Exercise brief: What lines below mention the word "requesting"? Copy each one.

Records shown:
/-- R265, R223, R46: DEC.INIT whose reader fails at beat `k` (from 0) has taken `k` bits, has set `N`, and ends with StreamFault in mode
FAULT; with a reader that never answers that beat it is stuck requesting (R260). -/
def Obligations.DecInitStreamError : Prop :=
  ∀ (n : Nat) (bits : List Bool) (s : State), 1 ≤ n → n ≤ s.cfg.nmax → n < 2 ^ (s.cfg.w - 2) → s.reader.bound = true →
    bits.length < s.cfg.w →
    (s.reader.coming (bits.length + 1) = bits.map .bit ++ [.error] →
      ∃ d : Dec, d.mode = .fault ∧ d.ctl = .responding (errorResponse .streamFault) ∧ d.model.n = n ∧ d.slots = s.dec.slots ∧
        exec (.decInit n) s = .next { s with dec := d, reader := s.reader.past (bits.length + 1) bits }) ∧
    (s.reader.coming (bits.length + 1) = bits.map .bit ++ [.never] →
      ∃ d : Dec, d.ctl = .requesting ∧
        exec (.decInit n) s = .next { s with dec := d, reader := s.reader.past (bits.length + 1) bits })

/-- R192, R150, R119, R140 to R142, R145, R146: DEC.SYM whose requests the reader answers with bits. It finds the one symbol whose
sub-interval holds the scaled code, narrows, runs the loop, taking the loop's bits in order, at most `W` of them, updates and scales the
table, and answers the symbol; nothing else changes. With a reader that supplies bits it always does so; with any other, whenever the
loop's bits, if any, come. -/
def Obligations.DecSymDecodesASymbol : Prop :=
  ∀ s : State, s.cfg.Valid → DecInv s.cfg s.dec → s.dec.mode = .ready →
    let range := s.dec.high - s.dec.low + 1
    let q := ((s.dec.code - s.dec.low + 1) * s.dec.model.total - 1) / range
    let holds := fun sym => sym < s.dec.model.n ∧ s.dec.model.entry sym ≤ q ∧ q < s.dec.model.entry (sym + 1)
    let loop := fun sym => DecLoop s.cfg (s.dec.low + range * s.dec.model.entry sym / s.dec.model.total)
      (s.dec.low + range * s.dec.model.entry (sym + 1) / s.dec.model.total - 1) s.dec.code
    let after := fun (sym : Nat) (bits : List Bool) (low high code : Nat) =>
      { s with
        dec := { s.dec with
          low := low, high := high, code := code, tmpRange := range, model := (s.dec.model.update sym).scaleMaybe s.cfg,
          ctl := .responding (okResponse sym) },
        reader := s.reader.past bits.length bits }
    (s.reader.Supplying → ∃ (sym : Nat) (bits : List Bool) (low high code : Nat), holds sym ∧ loop sym bits low high code ∧
      bits.length ≤ s.cfg.w ∧ s.reader.coming bits.length = bits.map .bit ∧
      exec .decSym s = .next (after sym bits low high code)) ∧
    ∀ (sym : Nat) (bits : List Bool) (low high code : Nat), holds sym → loop sym bits low high code →
      s.reader.coming bits.length = bits.map .bit →
      bits.length ≤ s.cfg.w ∧ exec .decSym s = .next (after sym bits low high code)

/-- R192, R223, R264, R225: DEC.SYM whose loop needs more than `k` bits and whose reader gives `k` bits and then reports an error ends
with StreamFault in mode FAULT, exactly those bits being taken; with a reader that never answers that beat it is stuck requesting
(R260), or waits when the reader is detached (R268; log 19). How many bits the loop needs depends on the interval alone, so `all` may be any bits that bring it to EXIT. It ends with
StreamFault in no other case: only when the reader reported an error at the beat after the bits it took, at most `W - 1` of them. -/
def Obligations.DecSymStreamError : Prop :=
  ∀ s : State, s.cfg.Valid → DecInv s.cfg s.dec →
    (s.dec.mode = .ready →
      let range := s.dec.high - s.dec.low + 1
      let q := ((s.dec.code - s.dec.low + 1) * s.dec.model.total - 1) / range
      ∀ (sym k : Nat) (all : List Bool), sym < s.dec.model.n → s.dec.model.entry sym ≤ q → q < s.dec.model.entry (sym + 1) →
        (∃ low high code, DecLoop s.cfg (s.dec.low + range * s.dec.model.entry sym / s.dec.model.total)
          (s.dec.low + range * s.dec.model.entry (sym + 1) / s.dec.model.total - 1) s.dec.code all low high code) →
        k < all.length →
        (s.reader.coming (k + 1) = (all.take k).map .bit ++ [.error] →
          ∃ d : Dec, d.mode = .fault ∧ d.ctl = .responding (errorResponse .streamFault) ∧ d.model.n = s.dec.model.n ∧
            d.slots = s.dec.slots ∧
            exec .decSym s = .next { s with dec := d, reader := s.reader.past (k + 1) (all.take k) }) ∧
        (s.reader.coming (k + 1) = (all.take k).map .bit ++ [.never] →
          ∃ d : Dec, d.ctl = (if s.reader.bound = true then .requesting else .requestingDetached) ∧
            exec .decSym s = .next { s with dec := d, reader := s.reader.past (k + 1) (all.take k) })) ∧
    ∀ (t : State) (r : Response), exec .decSym s = .next t → t.dec.ctl = .responding r → r.status = .streamFault →
      t.dec.mode = .fault ∧ t.dec.model.n = s.dec.model.n ∧ t.dec.slots = s.dec.slots ∧
      ∃ bits : List Bool, bits.length < s.cfg.w ∧ s.reader.coming (bits.length + 1) = bits.map .bit ++ [.error] ∧
        t.reader = s.reader.past (bits.length + 1) bits

/-! ### Laws of sequences -/

/-- R198 for one symbol, and R38: from equal intervals and equal models, when DEC's scaled code lies in the sub-interval of `s`, DEC.SYM
returns `s`, leaves the interval and model that ENC.SYM `s` leaves, and takes one bit for each bit that ENC emitted or put off. -/
def Obligations.DecodeMirrorsEncode : Prop :=
  ∀ (sym : Nat) (s t t' : State) (r r' : Response), s.cfg.Valid → EncInv s.cfg s.enc → DecInv s.cfg s.dec →
    s.enc.mode = .ready → s.dec.mode = .ready → sym < s.enc.model.n →
    s.dec.low = s.enc.low → s.dec.high = s.enc.high → s.dec.model.n = s.enc.model.n →
    (∀ i, i ≤ s.enc.model.n → s.dec.model.entry i = s.enc.model.entry i) →
    s.enc.model.freqLow sym ≤ scaledCode s.dec.model s.dec.low s.dec.high s.dec.code →
    scaledCode s.dec.model s.dec.low s.dec.high s.dec.code < s.enc.model.freqHigh sym →
    exec (.encSym sym) s = .next t → t.enc.ctl = .responding r → r.status = .ok →
    exec .decSym s = .next t' → t'.dec.ctl = .responding r' → r'.status = .ok →
    r' = okResponse sym ∧ t'.dec.low = t.enc.low ∧ t'.dec.high = t.enc.high ∧ t'.dec.tmpRange = t.enc.tmpRange ∧
    t'.dec.model.n = t.enc.model.n ∧ (∀ i, i ≤ t.enc.model.n → t'.dec.model.entry i = t.enc.model.entry i) ∧
    t'.reader.taken.length + s.enc.underflow = s.reader.taken.length + r.data.toNat + t.enc.underflow

/-- R198, R70, R38: the round-trip law. A session of symbols and growths that ends with a flush, every response OK, gives a stream; a
decoder of the same configuration whose reader supplies that stream and then any bits, given the same growths at the same places,
returns every symbol in order, and has in the end taken `W - 2` bits past the end of the stream. After each command of the session the
decoder has the interval and the model that the encoder has after the matching one. -/
def Obligations.RoundTrip : Prop :=
  ∀ (n : Nat) (ops : List SessionOp) (s t d : State) (rs : List Response) (bits : List Bool),
    Inv s → Inv d → d.cfg = s.cfg →
    issueAll (.encInit n :: (ops.map SessionOp.encode ++ [.encFlush false])) s = some (rs, t) → (∀ r ∈ rs, r.status = .ok) →
    t.writer.accepted = s.writer.accepted ++ bits →
    d.cmdReady .dec = true → d.reader.bound = true → d.reader.Supplying → d.reader.coming bits.length = bits.map .bit →
    (∃ (t' : State) (taken : List Bool),
      issueAll (.decInit n :: ops.map SessionOp.decode) d = some (okResponse 0 :: ops.map SessionOp.answer, t') ∧
      t'.reader.taken = d.reader.taken ++ taken ∧ taken.length + 2 = bits.length + s.cfg.w) ∧
    ∀ k, k ≤ ops.length → ∃ (x y : State) (rx : List Response),
      issueAll (.encInit n :: (ops.take k).map SessionOp.encode) s = some (rx, x) ∧
      issueAll (.decInit n :: (ops.take k).map SessionOp.decode) d = some (okResponse 0 :: (ops.take k).map SessionOp.answer, y) ∧
      y.dec.low = x.enc.low ∧ y.dec.high = x.enc.high ∧ y.dec.tmpRange = x.enc.tmpRange ∧ y.dec.model.n = x.enc.model.n ∧
      ∀ i, i ≤ x.enc.model.n → y.dec.model.entry i = x.enc.model.entry i

/-- R171: the snapshot law. SAVE, then any commands of ENC that keep the slot valid and end outside FAULT, then RESTORE with cleanup:
the live state is the one before the SAVE and the slot is free; the bits emitted in between stay. -/
def Obligations.SnapshotLaw : Prop :=
  ∀ (h : Nat) (cmds : List Instr) (s t x y : State) (rs : List Response) (r : Response), Inv s →
    issue .encSave s = some (okResponse h, t) → h < s.cfg.nsnap →
    (∀ i ∈ cmds, i.unit = .enc) → issueAll cmds t = some (rs, x) →
    (∀ k rs' z, issueAll (cmds.take k) t = some (rs', z) → ∃ slot, z.enc.slots[h]? = some slot ∧ slot.valid = true) →
    x.enc.mode ≠ .fault → issue (.encRestore true h) x = some (r, y) →
    r = okResponse 0 ∧ y.enc.low = s.enc.low ∧ y.enc.high = s.enc.high ∧ y.enc.underflow = s.enc.underflow ∧
    y.enc.tmpRange = s.enc.tmpRange ∧ y.enc.mode = s.enc.mode ∧ y.enc.model.n = s.enc.model.n ∧
    (∀ i, i ≤ s.enc.model.n → y.enc.model.entry i = s.enc.model.entry i) ∧
    (∀ slot, y.enc.slots[h]? = some slot → slot.valid = false) ∧ y.writer = x.writer

/-- R94: ENC.COST that ends with OK is SAVE, the estimates and RESTORE with cleanup; it gives the sum of the estimates' data, leaves
ENC's registers, table, mode and `valid` bits as they were, and emits no bit. -/
def Obligations.CostBracketRestores : Prop :=
  ∀ (syms : List Nat) (s : State) (res : HostResult Nat), Inv s → costOf syms s = some res → res.status = .ok →
    (∃ h saved rs simulated, issue .encSave s = some (okResponse h, saved) ∧
      issueAll (syms.map .encEst) saved = some (rs, simulated) ∧ res.value = (rs.map (·.data.toNat)).sum) ∧
    res.state.enc.low = s.enc.low ∧ res.state.enc.high = s.enc.high ∧ res.state.enc.underflow = s.enc.underflow ∧
    res.state.enc.tmpRange = s.enc.tmpRange ∧ res.state.enc.mode = s.enc.mode ∧ res.state.enc.model.n = s.enc.model.n ∧
    (∀ i, i ≤ s.enc.model.n → res.state.enc.model.entry i = s.enc.model.entry i) ∧
    res.state.enc.slots.map (·.valid) = s.enc.slots.map (·.valid) ∧ res.state.writer = s.writer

Reply to the task:
FAULT; with a reader that never answers that beat it is stuck requesting (R260). -/
      ∃ d : Dec, d.ctl = .requesting ∧
with StreamFault in mode FAULT, exactly those bits being taken; with a reader that never answers that beat it is stuck requesting
          ∃ d : Dec, d.ctl = (if s.reader.bound = true then .requesting else .requestingDetached) ∧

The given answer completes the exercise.